PCI selbst wenn der 133mb/s kann ist das nicht Bidirektional. 133mb/s sieht in der Theorie toll aus, erreichst du in der Praxis auf keinen Fall. Abgesehen davon, ist das viel zu wenig für USB 3. Selbst ein PCI-E 1x 1.0 ist zu  LANGSAM für USB 3.0 drum haben die meisten USB 3.0 Karten die echte 5gbit hinbekommen auch einen PCI-E 1x 2.0 oder mindestens einen PCI-E 4x 1.0. Nur damit bekommst du auch echte USB 3.0 Funktionalität. Der Nächste hacken, so nen Adapter brauch Strom, da die USB 3.0 Spezifizierung weit mehr als 500mA vorsieht und das weder nen PCI noch nen PCI-E bieten kann, drum hast du meist noch ein SATA Stromanschluss auf der Karte. 
Reine Interne  Karten gibt es keine, auch bei echten USB 3.0 Karten wird es sehr eng, vorallem für diesen Rechner da du eben eigentlich nen PCI-E 4x brauchst sobald du 2 USB Ports haben möchtest.  Karten mit "Versetzbarer" Slotblende wie du es von Esata kennst gibt es schlicht und einfach nicht, weil es Elektrisch gesehen nicht möglich ist, durch den hohen Strom im USB Kabel brauch es ne spezial abschirmung im Kabel, deswegen sind die Kabel auch weitaus Dicker und mit nem Flachbandkabel oder ähnliches nicht Störungsfrei umsetzbar. 
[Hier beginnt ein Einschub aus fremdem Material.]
-- ==== Sys2Proof/Laws/Memory.lean ====
section
/-! SUPPORT. Laws of addressed memory: a read after a write, and that every operation keeps the canonical form. -/

namespace Sys2Proof.Machine

/-- Every address of the memory is above `k`. -/
def Memory.above (k : Nat) (m : Memory) : Prop := ∀ e ∈ m, k < e.1

theorem Memory.wf_cons {a : Nat} {v : BitVec 8} {t : Memory} :
    Memory.wf ((a, v) :: t) = true ↔ v ≠ 0 ∧ Memory.above a t ∧ Memory.wf t = true := by
  induction t generalizing a v with
  | nil => simp [Memory.wf, Memory.above]
  | cons e t ih =>
    obtain ⟨b, w⟩ := e
    have h := @ih b w
    simp only [Memory.wf, Bool.and_eq_true, decide_eq_true_eq, h]
    constructor
    · rintro ⟨⟨hv, hab⟩, hw, hb, ht⟩
      refine ⟨hv, ?_, hw, hb, ht⟩
      intro e he
      rcases List.mem_cons.1 he with rfl | he
      · exact hab
      · exact Nat.lt_trans hab (hb e he)
    · rintro ⟨hv, hab, hw, hb, ht⟩
      exact ⟨⟨hv, hab (b, w) (List.mem_cons_self ..)⟩, hw, hb, ht⟩

/-- Taking cells out keeps the canonical form. -/
theorem Memory.filter_wf (m : Memory) (p : Host.Cell → Bool) (h : Memory.wf m = true) : Memory.wf (m.filter p) = true := by
  induction m with
  | nil => rfl
  | cons e t ih =>
    obtain ⟨a, v⟩ := e
    obtain ⟨hv, ha, ht⟩ := Memory.wf_cons.1 h
    rw [List.filter_cons]
    split
    · exact Memory.wf_cons.2 ⟨hv, fun e he => ha e (List.mem_of_mem_filter he), ih ht⟩
    · exact ih ht

theorem Memory.ins_above {m : Memory} {j k : Nat} {v : BitVec 8} (hm : Memory.above j m) (hk : j < k) :
    Memory.above j (Memory.ins m k v) := by
  induction m with
  | nil =>
    intro e he
    rw [Memory.ins, List.mem_singleton] at he
    exact he ▸ hk
  | cons e t ih =>
    obtain ⟨a, w⟩ := e
    rw [Memory.ins]
    split
    · intro x hx
      rcases List.mem_cons.1 hx with rfl | hx
      · exact hk
      · exact hm x hx
    · intro x hx
      rcases List.mem_cons.1 hx with rfl | hx
      · exact hm _ (List.mem_cons_self ..)
      · exact ih (fun e he => hm e (List.mem_cons_of_mem _ he)) x hx

theorem Memory.ins_wf {m : Memory} {k : Nat} {v : BitVec 8} (h : Memory.wf m = true) (hk : ∀ e ∈ m, e.1 ≠ k) (hv : v ≠ 0) :
    Memory.wf (Memory.ins m k v) = true := by
  induction m with
  | nil => simpa [Memory.ins, Memory.wf] using hv
  | cons e t ih =>
    obtain ⟨a, w⟩ := e
    obtain ⟨hw, ha, ht⟩ := Memory.wf_cons.1 h
    have hak : a ≠ k := hk _ (List.mem_cons_self ..)
    rw [Memory.ins]
    split
    · rename_i hlt
      refine Memory.wf_cons.2 ⟨hv, ?_, h⟩
      intro x hx
      rcases List.mem_cons.1 hx with rfl | hx
      · exact hlt
      · exact Nat.lt_trans hlt (ha x hx)
    · rename_i hlt
      exact Memory.wf_cons.2 ⟨hw, Memory.ins_above ha (by omega), ih ht (fun e he => hk e (List.mem_cons_of_mem _ he))⟩

/-- Writing a byte keeps the canonical form. -/
theorem Memory.write_wf (m : Memory) (k : Nat) (v : BitVec 8) (h : Memory.wf m = true) : Memory.wf (Memory.write m k v) = true := by
  have hf := Memory.filter_wf m (fun e => decide (e.1 ≠ k)) h
  unfold Memory.write
  split
  · exact hf
  · rename_i hv
    exact Memory.ins_wf hf (fun e he => by simpa using (List.mem_filter.1 he).2) hv

/-- Taking the cells of a range out keeps the canonical form. -/
theorem Memory.clear_wf (m : Memory) (lo len : Nat) (h : Memory.wf m = true) : Memory.wf (Memory.clear m lo len) = true :=
  Memory.filter_wf _ _ h

/-- Two memories of canonical form, the first wholly below the second, make one. -/
theorem Memory.append_wf {a b : Memory} (ha : Memory.wf a = true) (hb : Memory.wf b = true)
    (h : ∀ x ∈ a, ∀ y ∈ b, x.1 < y.1) : Memory.wf (a ++ b) = true := by
  induction a with
  | nil => exact hb
  | cons e t ih =>
    obtain ⟨k, v⟩ := e
    obtain ⟨hv, hk, ht⟩ := Memory.wf_cons.1 ha
    refine Memory.wf_cons.2 ⟨hv, ?_, ih ht (fun x hx y hy => h x (List.mem_cons_of_mem _ hx) y hy)⟩
    intro x hx
    rcases List.mem_append.1 hx with hx | hx
    · exact hk x hx
    · exact h _ (List.mem_cons_self ..) x hx

/-- A run of equal bytes other than 0 has the canonical form. -/
theorem Memory.run_wf (lo len : Nat) {v : BitVec 8} (hv : v ≠ 0) :
    Memory.wf ((List.range len).map (fun i => (lo + i, v))) = true := by
  induction len with
  | zero => rfl
  | succ n ih =>
    rw [List.range_succ, List.map_append]
    refine Memory.append_wf ih (by simpa [Memory.wf] using hv) ?_
    intro x hx y hy
    obtain ⟨i, hi, rfl⟩ := List.mem_map.1 hx
    simp only [List.map_cons, List.map_nil, List.mem_singleton] at hy
    subst hy
    exact Nat.add_lt_add_left (List.mem_range.1 hi) lo

/-- Filling a range keeps the canonical form. -/
theorem Memory.fill_wf (m : Memory) (lo len : Nat) (v : BitVec 8) (h : Memory.wf m = true) :
    Memory.wf (Memory.fill m lo len v) = true := by
  unfold Memory.fill
  have hl := Memory.filter_wf m (fun e => decide (e.1 < lo)) h
  have hr := Memory.filter_wf m (fun e => decide (lo + len ≤ e.1)) h
  have hlt : ∀ x ∈ m.filter (fun e => decide (e.1 < lo)), x.1 < lo := fun x hx => by simpa using (List.mem_filter.1 hx).2
  have hge : ∀ y ∈ m.filter (fun e => decide (lo + len ≤ e.1)), lo + len ≤ y.1 := fun y hy => by
    simpa using (List.mem_filter.1 hy).2
  split
  · rw [List.append_nil]
    exact Memory.append_wf hl hr (fun x hx y hy => by have := hlt x hx; have := hge y hy; omega)
  · rename_i hv
    have hin : ∀ x ∈ (List.range len).map (fun i => (lo + i, v)), lo ≤ x.1 ∧ x.1 < lo + len := by
      intro x hx
      obtain ⟨i, hi, rfl⟩ := List.mem_map.1 hx
      have := List.mem_range.1 hi
      exact ⟨Nat.le_add_right .., Nat.add_lt_add_left this lo⟩
    refine Memory.append_wf (Memory.append_wf hl (Memory.run_wf lo len hv) ?_) hr ?_
    · intro x hx y hy; have := hlt x hx; have := (hin y hy).1; omega
    · intro x hx y hy
      have := hge y hy
      rcases List.mem_append.1 hx with hx | hx
      · have := hlt x hx; omega
      · have := (hin x hx).2; omega

theorem Memory.read_filter (m : Memory) (p : Nat → Bool) (k : Nat) :
    Memory.read (m.filter (fun e => p e.1)) k = if p k then Memory.read m k else 0 := by
  induction m with
  | nil => simp [Memory.read]
  | cons e t ih =>
    obtain ⟨a, w⟩ := e
    rw [List.filter_cons]
    by_cases hak : a = k
    · subst hak
      by_cases hp : p a = true
      · simp [hp, Memory.read]
      · simp [hp, ih]
    · by_cases hp : p a = true <;> simp [hp, Memory.read, hak, ih]

theorem Memory.read_ins (m : Memory) (k : Nat) (v : BitVec 8) (j : Nat) (hk : ∀ e ∈ m, e.1 ≠ k) :
    Memory.read (Memory.ins m k v) j = if j = k then v else Memory.read m j := by
  induction m with
  | nil =>
    by_cases h : j = k
    · simp [Memory.ins, Memory.read, h]
    · simp [Memory.ins, Memory.read, h, Ne.symm h]
  | cons e t ih =>
    obtain ⟨a, w⟩ := e
    have ih' := ih (fun e he => hk e (List.mem_cons_of_mem _ he))
    have hak : a ≠ k := hk (a, w) (List.mem_cons_self ..)
    rw [Memory.ins]
    split
    · by_cases h : j = k
      · simp [Memory.read, h]
      · simp [Memory.read, h, Ne.symm h]
    · by_cases h : j = k
      · subst h; simp [Memory.read, hak, ih']
      · by_cases hj : a = j <;> simp [Memory.read, hj, ih', h]

/-- A read after a write: the byte written at its address, every other byte as before. -/
theorem Memory.read_write (m : Memory) (k : Nat) (v : BitVec 8) (j : Nat) :
    Memory.read (Memory.write m k v) j = if j = k then v else Memory.read m j := by
  have hf : Memory.read (m.filter (fun e => decide (e.1 ≠ k))) j = if j = k then 0 else Memory.read m j := by
    rw [Memory.read_filter m (fun x => decide (x ≠ k))]
    by_cases h : j = k <;> simp [h]
  unfold Memory.write
  split
  · rename_i hv
    subst hv; exact hf
  · rw [Memory.read_ins _ _ _ _ (fun e he => by simpa using (List.mem_filter.1 he).2), hf]
    by_cases h : j = k <;> simp [h]

/-- Taking a range out: its bytes read 0, every other byte as before. -/
theorem Memory.read_clear (m : Memory) (lo len k : Nat) :
    Memory.read (Memory.clear m lo len) k = if k < lo ∨ lo + len ≤ k then Memory.read m k else 0 := by
  unfold Memory.clear
  rw [Memory.read_filter m (fun x => decide (x < lo ∨ lo + len ≤ x))]
  simp

end Sys2Proof.Machine
end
Den Enthusiasmus in allen ehren, aber ohne Technisches wissen was  dafür benötigt wird kann das nicht funktionieren.  

Btw Ich stand vor nem Ähnlichen problem, mein Mainboard von meinem Core I5 750 hat kein USB 3.0 was ich aber zwingend benötige, nachdem ich 3 karten getestet hab, hat nur eine wirklich richtig Funktioniert, alle anderen sind durch den Bus so gedrosselt das sie  vieleicht 5-10% schneller als USB 2.0 sind. Du braucht also schon zwingend deinen PCI-E x16 Slot für USB 3.0 bei meinem Mainboard sitzt mein USB 3.0 Controller im dritten PCI-E16x der eh nur  mit 4x angebunden ist. Die dinger für 20€ und PCI-E 1x kannste vergessen die bringen einfach  nichts. Mein Controller hat  übrigens mit 100€ schon saftig zu buche geschlagen. 
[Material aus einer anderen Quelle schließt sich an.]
-- ==== Sys2Proof/WellFormed.lean ====
section
/-! DEFINITION. The operands that a command can carry: numbers of paths, lanes, pages and the like in their ranges, and
words of their widths. Nothing outside these ranges exists on the hardware. -/

namespace Sys2Proof

/-- The operands of the command lie in their ranges. -/
def wellFormed (i : Instr) : Bool :=
  match i with
  | .vauxEnterRange bootsel _ => decide (bootsel < 4)
  | .vauxLeaveRange => true
  | .biasSafeRead => true
  | .radioRailGood rail => decide (rail < 8)
  | .radioRailNotGood rail => decide (rail < 8)
  | .vcoreNotGood => true
  | .bankLoss b => decide (b < 4)
  | .startBegin _ flashBad => decide (flashBad < 4)
  | .resetNAssert => true
  | .resetNRelease bootsel => decide (bootsel < 4)
  | .deviceReset _ => true
  | .modeReqWrite _ agent v => decide (agent < 16 ∧ v < 8)
  | .modeTransitionDone => true
  | .bootOk _ => true
  | .bootWatchdogExpiry => true
  | .mgmtRestart _ flashBad => decide (flashBad < 4)
  | .contExpired => true
  | .contHoldExpiry => true
  | .stableTimeExpiry => true
  | .thermalHalt k => decide (k < 25)
  | .regWrite _ agent size addr data => decide (agent < 16 ∧ size ≤ 4 ∧ addr < 2 ^ 32 ∧ data < 2 ^ 32)
  | .pageEnable _ agent pg v => decide (agent < 16 ∧ pg < 512 ∧ v < 2)
  | .sequenceEnd pg => decide (pg < 512)
  | .softReset _ agent pg en => decide (agent < 16 ∧ pg < 512 ∧ en < 2)
  | .levelReqWrite _ agent pg v => decide (agent < 16 ∧ pg < 512 ∧ v < 256)
  | .evtClear _ pg mask again => decide (pg < 512 ∧ mask < 2 ^ 32 ∧ again < 2 ^ 32)
  | .evtEnWrite _ agent pg v => decide (agent < 16 ∧ pg < 512 ∧ v < 2 ^ 32)
  | .accessWrite _ agent pg data => decide (agent < 16 ∧ pg < 512 ∧ data < 2 ^ 32)
  | .accLock _ agent pg => decide (agent < 16 ∧ pg < 512)
  | .fieldLock _ agent pg => decide (agent < 16 ∧ pg < 512)
  | .commitReq _ agent pg immed => decide (agent < 16 ∧ pg < 512 ∧ immed < 2)
  | .commitCancel _ pg => decide (pg < 512)
  | .commitSwap pg => decide (pg < 512)
  | .commitCopyDone pg => decide (pg < 512)
  | .coincidenceWindowClose => true
  | .spiTransaction _ _ addr n ws => decide (addr < 2 ^ 32 ∧ n < 65 ∧ ws.length ≤ 64)
  | .spiAbort _ _ addr ws => decide (addr < 2 ^ 32 ∧ ws.length ≤ 64)
  | .jtagRegAccess _ addr data => decide (addr < 2 ^ 32 ∧ data < 2 ^ 32)
  | .refLoss => true
  | .refBack rate => decide (rate < 3)
  | .lock k => decide (k < 4)
  | .loopReady k => decide (k < 4)
  | .lol k => decide (k < 4)
  | .bandFail k => decide (k < 4)
  | .tsyncLoad => true
  | .tsyncCheck => true
  | .tsyncoPulse => true
  | .outSent => true
  | .stepGo _ => true
  | .stepDone => true
  | .validSet _ => true
  | .nowLoRead _ => true
  | .ovlEngage n => decide (n < 64)
  | .ovlReleaseStep n _ => decide (n < 64)
  | .modReset n => decide (n < 64)
  | .compSwap n => decide (n < 64)
  | .rxqOverflow n => decide (n < 65)
  | .txqUnderflow n => decide (n < 64)
  | .usUnderflow => true
  | .decAlign _ n => decide (n < 64)
  | .alignDone n => decide (n < 64)
  | .thresholdCrossing _ n => decide (n < 64)
  | .thrCfgWrite _ agent _ n which data => decide (agent < 16 ∧ n < 64 ∧ which < 3 ∧ data < 2 ^ 32)
  | .peakNew t => decide (t < 8)
  | .msNew t => decide (t < 8)
  | .envelopeWord t => decide (t < 8)
  | .cellSwap n => decide (n < 64)
  | .rangeSwitch n => decide (n < 64)
  | .rangeDone n => decide (n < 64)
  | .txMuteWrite _ agent n v => decide (agent < 16 ∧ n < 65 ∧ v < 2)
  | .txkillAssert => true
  | .txkillDeassert => true
  | .complianceFault n _ => decide (n < 65)
  | .retireWrite _ agent n v => decide (agent < 16 ∧ n < 64 ∧ v < 2)
  | .vbiasCfgWrite _ agent k data => decide (agent < 16 ∧ k < 16 ∧ data < 2 ^ 32)
  | .vbiasSlewStep k => decide (k < 16)
  | .vbiasRangeSwitch k => decide (k < 16)
  | .setTableWrite _ agent d set data => decide (agent < 16 ∧ d < 2 ∧ set < 256 ∧ data < 2 ^ 32)
  | .weightWrite _ addr v => decide (addr < 2 ^ 32 ∧ v < 2 ^ 32)
  | .fillGo _ => true
  | .fillDone => true
  | .renormDone d => decide (d < 2)
  | .weightDamaged d l k => decide (d < 2 ∧ l < 24 ∧ k < 32)
  | .limiterWindowEnd => true
  | .dpdEnApply p => decide (p < 64)
  | .dpdAssign c => decide (c < 8)
  | .dpdCaptureStart c => decide (c < 8)
  | .dpdCaptureDone c => decide (c < 8)
  | .jobRelease _ core => decide (core < 8)
  | .updReq _ p => decide (p < 64)
  | .guardBaselineDone p => decide (p < 64)
  | .guardVerdict p => decide (p < 64)
  | .guardTimeout p => decide (p < 64)
  | .modelWrite _ addr v => decide (addr < 2 ^ 32 ∧ v < 2 ^ 32)
  | .modelDamaged p w => decide (p < 64 ∧ w < 256)
  | .slotBoundary g => decide (g < 8)
  | .turnDriverSwitch n => decide (n < 64)
  | .turnRoundSettled n => decide (n < 64)
  | .trswChange g => decide (g < 8)
  | .enqAct _ act => decide (act < 2 ^ 32)
  | .queueFlush _ g => decide (g < 8)
  | .tlWindow g => decide (g < 8)
  | .tlSet g => decide (g < 8)
  | .tlOneshot g => decide (g < 8)
  | .tlCommit g => decide (g < 8)
  | .tlRange g => decide (g < 8)
  | .tlRffe g => decide (g < 8)
  | .tlTrig g => decide (g < 8)
  | .windowEnd n => decide (n < 64)
  | .oneshotEnd n => decide (n < 64)
  | .trigoutEnd => true
  | .rffeSequenceStart g _ _ => decide (g < 8)
  | .rffeCommandDone b data _ => decide (b < 4 ∧ data < 256)
  | .laneSleepEnter _ => true
  | .laneWakeStart _ => true
  | .laneAwake _ => true
  | .laneWakeRequest _ _ => true
  | .wakeFail => true
  | .refCheck _ => true
  | .calResult k p _ _ _ => decide (k < 12 ∧ p < 65)
  | .trimApply p => decide (p < 64)
  | .loPhaseDone x _ => decide (x < 2)
  | .corrSlewUpdate => true
  | .arrayResult _ d p _ _ => decide (d < 2 ∧ p < 256)
  | .fgGo _ => true
  | .fgAbort _ => true
  | .fgDone => true
  | .calDue k p => decide (k < 12 ∧ p < 65)
  | .crossSlip g => decide (g < 2)
  | .clkLoss k => decide (k < 4)
  | .blockLock n => decide (n < 16)
  | .blockLoss n => decide (n < 16)
  | .bitslip _ n => decide (n < 16)
  | .eyePublish n left right => decide (n < 16 ∧ left < 256 ∧ right < 256)
  | .prbsSync n => decide (n < 16)
  | .prbsLoss n _ => decide (n < 16)
  | .cntClr _ n => decide (n < 16)
  | .injSingle _ n => decide (n < 16)
  | .injBurst _ n => decide (n < 16)
  | .injDone n => decide (n < 16)
  | .markerSend _ _ => true
  | .markerReceive lane block frac skew => decide (lane < 16 ∧ block < 2 ^ 64 ∧ frac < 256 ∧ skew < 9)
  | .iqdPacket _ _ => true
  | .playoutMiss k => decide (k < 64)
  | .iquWindowSend => true
  | .ctlWeights _ _ _ => true
  | .ctlTimeline _ _ _ => true
  | .ctlCommit _ _ _ => true
  | .ctlSleep _ _ _ => true
  | .mgtReg _ _ _ => true
  | .mgtUpdate _ _ => true
  | .mgtLogRead _ _ => true
  | .evtPacketSend => true
  | .captureExport k => decide (k < 8)
  | .timReq _ _ t2 => decide (t2 < 2 ^ 72)
  | .timFin _ _ => true
  | .linkDown c => decide (c < 6)
  | .linkDownTimeout => true
  | .linkUp => true
  | .burstStart => true
  | .burstSent => true
  | .agcStep _ => true
  | .burstDetect _ => true
  | .falseDetect => true
  | .rxRecord b => decide (b.llr.length = 160)
  | .soundRxqPop _ => true
  | .remGo _ => true
  | .xferDone => true
  | .anisePermit => true
  | .bcastRetune _ agent std khz => decide (agent < 16 ∧ std < 4 ∧ khz < 2 ^ 18)
  | .synthLock => true
  | .bcastFeCalDone => true
  | .rdsBlock _ _ _ => true
  | .rdsGroup a b c d _ => decide (a < 2 ^ 16 ∧ b < 2 ^ 16 ∧ c < 2 ^ 16 ∧ d < 2 ^ 16)
  | .afCheck _ => true
  | .afPiCheck _ => true
  | .dabFrame _ => true
  | .dabPacket _ _ _ _ => true
  | .dabFollow => true
  | .dabCandidateTimeout => true
  | .timingCalGo _ => true
  | .timingCalClr _ => true
  | .measTimeout => true
  | .sdqPop _ => true
  | .sdqFlush _ => true
  | .arm _ k => decide (k < 8)
  | .disarm _ k => decide (k < 8)
  | .captureSoftTrig _ k => decide (k < 8)
  | .captureTrigger k cause frac => decide (k < 8 ∧ cause < 9 ∧ frac < 256)
  | .autoTimeout k => decide (k < 8)
  | .segDone k => decide (k < 8)
  | .gap k _ _ => decide (k < 8)
  | .rdPtrWrite _ agent k v => decide (agent < 16 ∧ k < 8 ∧ v < 2 ^ 24)
  | .dmaDoorbell _ c desc => decide (c < 8 ∧ desc < 2 ^ 32)
  | .dmaAbort _ c => decide (c < 8)
  | .dmaDescDone c => decide (c < 8)
  | .dmaPaceResume c => decide (c < 8)
  | .targetTimeout c _ _ => decide (c < 8)
  | .parallelDsp c _ _ _ => decide (c < 8)
  | .tfr c a b _ => decide (c < 8 ∧ a < 4 ∧ b < 4)
  | .add c a b _ => decide (c < 8 ∧ a < 4 ∧ b < 4)
  | .sub c a b _ => decide (c < 8 ∧ a < 4 ∧ b < 4)
  | .neg c a b _ => decide (c < 8 ∧ a < 4 ∧ b < 4)
  | .abs c a b _ => decide (c < 8 ∧ a < 4 ∧ b < 4)
  | .clr c a _ => decide (c < 8 ∧ a < 4)
  | .rnd c a _ => decide (c < 8 ∧ a < 4)
  | .sat c a _ => decide (c < 8 ∧ a < 4)
  | .asl c a n _ => decide (c < 8 ∧ a < 4 ∧ n < 64)
  | .asr c a n _ => decide (c < 8 ∧ a < 4 ∧ n < 64)
  | .addr c a r _ => decide (c < 8 ∧ a < 4 ∧ r < 8)
  | .subr c a r _ => decide (c < 8 ∧ a < 4 ∧ r < 8)
  | .cmp c a b _ => decide (c < 8 ∧ a < 4 ∧ b < 4)
  | .cmpr c a r _ => decide (c < 8 ∧ a < 4 ∧ r < 8)
  | .and c a r _ => decide (c < 8 ∧ a < 4 ∧ r < 8)
  | .or c a r _ => decide (c < 8 ∧ a < 4 ∧ r < 8)
  | .xor c a r _ => decide (c < 8 ∧ a < 4 ∧ r < 8)
  | .max c a b _ => decide (c < 8 ∧ a < 4 ∧ b < 4)
  | .min c a b _ => decide (c < 8 ∧ a < 4 ∧ b < 4)
  | .norm c a r _ => decide (c < 8 ∧ a < 4 ∧ r < 8)
  | .li c r imm => decide (c < 8 ∧ r < 64 ∧ imm < 2 ^ 24)
  | .move c dst src => decide (c < 8 ∧ dst < 64 ∧ src < 64)
  | .addi c dst imm => decide (c < 8 ∧ dst < 64 ∧ imm < 2 ^ 24)
  | .asave c dst src => decide (c < 8 ∧ dst < 64 ∧ src < 64)
  | .aload c dst src => decide (c < 8 ∧ dst < 64 ∧ src < 64)
  | .nop c => decide (c < 8)
  | .jmp c cond target => decide (c < 8 ∧ cond < 16 ∧ target < 2 ^ 16)
  | .jsr c cond target => decide (c < 8 ∧ cond < 16 ∧ target < 2 ^ 16)
  | .rts c cond => decide (c < 8 ∧ cond < 16)
  | .reti c => decide (c < 8)
  | .doLoop c _ reg count target => decide (c < 8 ∧ reg < 64 ∧ count < 2 ^ 16 ∧ target < 2 ^ 16)
  | .yield c => decide (c < 8)
  | .wait c => decide (c < 8)
  | .halt c => decide (c < 8)
  | .ei c => decide (c < 8)
  | .di c => decide (c < 8)
  | .interruptEntry c => decide (c < 8)
  | .coreFault c => decide (c < 8)
  | .ipendClear c v => decide (c < 8 ∧ v < 2 ^ 24)
  | .mboxOut c v => decide (c < 8 ∧ v < 2 ^ 24)
  | .tb0Read c => decide (c < 8)
  | .tcmpArm c v => decide (c < 8 ∧ v < 2 ^ 24)
  | .coreTimer c => decide (c < 8)
  | .strDataRead c => decide (c < 8)
  | .brRead c => decide (c < 8)
  | .brWrite c => decide (c < 8)
  | .bridgeDone c => decide (c < 8)
  | .semAcquire c n => decide (c < 8 ∧ n < 32)
  | .semRelease c n => decide (c < 8 ∧ n < 32)
  | .kernelLoad _ agent c => decide (agent < 16 ∧ c < 8)
  | .hitlessLoad _ agent c => decide (agent < 16 ∧ c < 8)
  | .loadDone c => decide (c < 8)
  | .runWrite _ agent c v => decide (agent < 16 ∧ c < 8 ∧ v < 2)
  | .mboxIrq _ c => decide (c < 8)
  | .swapGo _ c => decide (c < 8)
  | .swapBoundary c => decide (c < 8)
  | .swapTimeout c => decide (c < 8)
  | .cacheClean a word upset => decide (a < 2 ^ 32 ∧ word < 4 ∧ upset < 256)
  | .cacheInvalidate a => decide (a < 2 ^ 32)
  | .cacheCleanInvalidate a word upset => decide (a < 2 ^ 32 ∧ word < 4 ∧ upset < 256)
  | .icacheInvalidate => true
  | .mtimeCompare => true
  | .wdEnable _ agent => decide (agent < 16)
  | .wdKick _ v => decide (v < 256)
  | .runtimeWatchdogExpiry flashBad => decide (flashBad < 4)
  | .updOpen _ arg => decide (arg < 256)
  | .updChunk _ arg => decide (arg < 256)
  | .updVerify _ arg => decide (arg < 256)
  | .updActivate _ arg => decide (arg < 256)
  | .updConfirm _ arg => decide (arg < 256)
  | .updAbort _ arg => decide (arg < 256)
  | .rbAdvance _ arg => decide (arg < 256)
  | .updDone _ flashBad => decide (flashBad < 4)
  | .fwLogRecord _ type sev => decide (type < 256 ∧ sev < 4)
  | .logFlush => true
  | .logFlushCmd _ => true
  | .logRdSeq _ agent q => decide (agent < 16 ∧ q < 2 ^ 32)
  | .logFlashReadDone => true
  | .sumacInfo => true
  | .sumacRd a n => decide (a < 2 ^ 32 ∧ n < 2 ^ 32)
  | .sumacLog q n => decide (q < 2 ^ 32 ∧ n < 2 ^ 32)
  | .sumacChal => true
  | .sumacElev w => decide (w.length < 256)
  | .sumacDrop => true
  | .sumacStart => true
  | .sumacWr a v => decide (a < 2 ^ 32 ∧ v < 2 ^ 32)
  | .sumacMode m => decide (m < 2 ^ 32)
  | .sumacBaud r => decide (r < 2 ^ 32)
  | .sumacRecover => true
  | .sumacUpd op arg ofs data => decide (op < 2 ^ 32 ∧ arg < 2 ^ 32 ∧ ofs < 2 ^ 32 ∧ data.length < 256)
  | .monrxBreak => true
  | .elevationExpiry => true
  | .elevLockExpiry => true
  | .monitorDrop _ => true
  | .progHash _ arg => decide (arg < 32)
  | .revoke _ arg => decide (arg < 32)
  | .scanPermit _ arg => decide (arg < 32)
  | .genId _ arg => decide (arg < 32)
  | .lrAdvance _ arg => decide (arg < 32)
  | .otpDone _ => true
  | .lrLoad _ => true
  | .lrLoadDone => true
  | .genEph _ => true
  | .derive _ => true
  | .attest _ => true
  | .keDone => true
  | .sessionKeySwitch => true
  | .rngDataRead _ => true
  | .rngFail => true
  | .dbgChal _ => true
  | .dbgUnlock _ => true
  | .clearDone => true
  | .scrubVisit m upset => decide (m < 36 ∧ upset < 256)
  | .fuseProgram _ => true
  | .fuseCancel _ arg => decide (arg < 32)
  | .fuseDone _ => true
  | .bistGo _ t => decide (t < 256)
  | .bistAbort _ => true
  | .bistDone _ _ _ _ _ => true
  | .bistResPop _ => true
  | .hkadcGo _ ch => decide (ch < 64)
  | .hkadcSchedule => true
  | .hkadcCmpHit ch _ => decide (ch < 64)
  | .hkadcConversionDone _ ch _ _ => decide (ch < 64)
  | .hkadcCalibration _ _ => true
  | .hkadcQPop _ => true
  | .slackWindowEnd _ _ up => decide (up < 65)
  | .pmTelemetry _ _ _ => true
  | .pmAlert status => decide (status < 2 ^ 16)
  | .pmVoutCheck _ _ => true
  | .retireGraceExpiry d n => decide (d < 2 ∧ n < 64)
  | .rxRetireWrite _ agent _ v => decide (agent < 16 ∧ v < 2 ^ 32)
  | .lifeDayClose => true
  | .gpioEdge k _ => decide (k < 16)
  | .timMeasLapse => true
  | .cuminMeasLapse => true
  | .timRsp _ t3 => decide (t3 < 2 ^ 72)
  | .markerWindowEnd => true
  | .dabSyncLoss => true
  | .dsckPresent k _ => decide (k < 2)
  | .startLockTimeout => true

end Sys2Proof
end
Bitte vergleich aber nicht dein I5 mit meinem I5, du hast nur nen Dualcore erst ab I5 750 sind das Quadcores, und mein I5 läuft auf 3.8ghz statt den originalen 2.66ghz. 

Und ne Mobile CPU kannste nicht vergleichen, ich hab z.b im Laptop nen I5  2520, aber entgegen der Desktop Serie ist das nur nen Dualcore und kein Quadcore. 

Fazit : Bringt nix selbst wenn du ne Karte unterbringt, du musst den PCI-E 16x opfern und bisl Geld liegen lassen.


----------



## TobiasClaren (27. Januar 2019)

Ich habe doch einen ganzen PCIE16x, das ist nicht das Problem.


Ich fand bisher Mini-PCIe auf USB3-Adapter.
Ab €7,29.
So etwas hier:
Mini PCIe to Dual USB3.0 Expansion Card mPCIe to 19pin Header USB3.0 Card  | eBay
Mini 4 Port PCI-E to USB 2.0/3.0 HUB PCI Express Expansion Card Adapter Speed  | eBay

Ich habe dann weiter gerollt in der internationalen Liste sortiert nach Preis, mit zwei Stück ist dan rund 6x teurer O_o:
InLine USB-Adapter PCIe 2.0 Mini Card USB 3.0 intern x 4 (66905)  | eBay
Evtl. braucht es bessere Suchbegriffe und Kombinationen.
Aktuell: adapter (usb3,usb-3) mini (pci,pcie,pci-e,pci-express) -riser

Aber wenn die passen, dann GIBT es rein interne Karten ja doch (technisches Wissen kann Ich da zurück geben ;-] ).

Ich meine Mini-PCIe passt in PCIE (?).
Zwei USB3, das wäre zumindest etwas. Einer für den Kartenleser vorne, einer für irgendetwas.
Evtl. findet man mit den richtigen Suchbegriffen auch noch einen 4x oder 6x für unter den €42,x aus Essen...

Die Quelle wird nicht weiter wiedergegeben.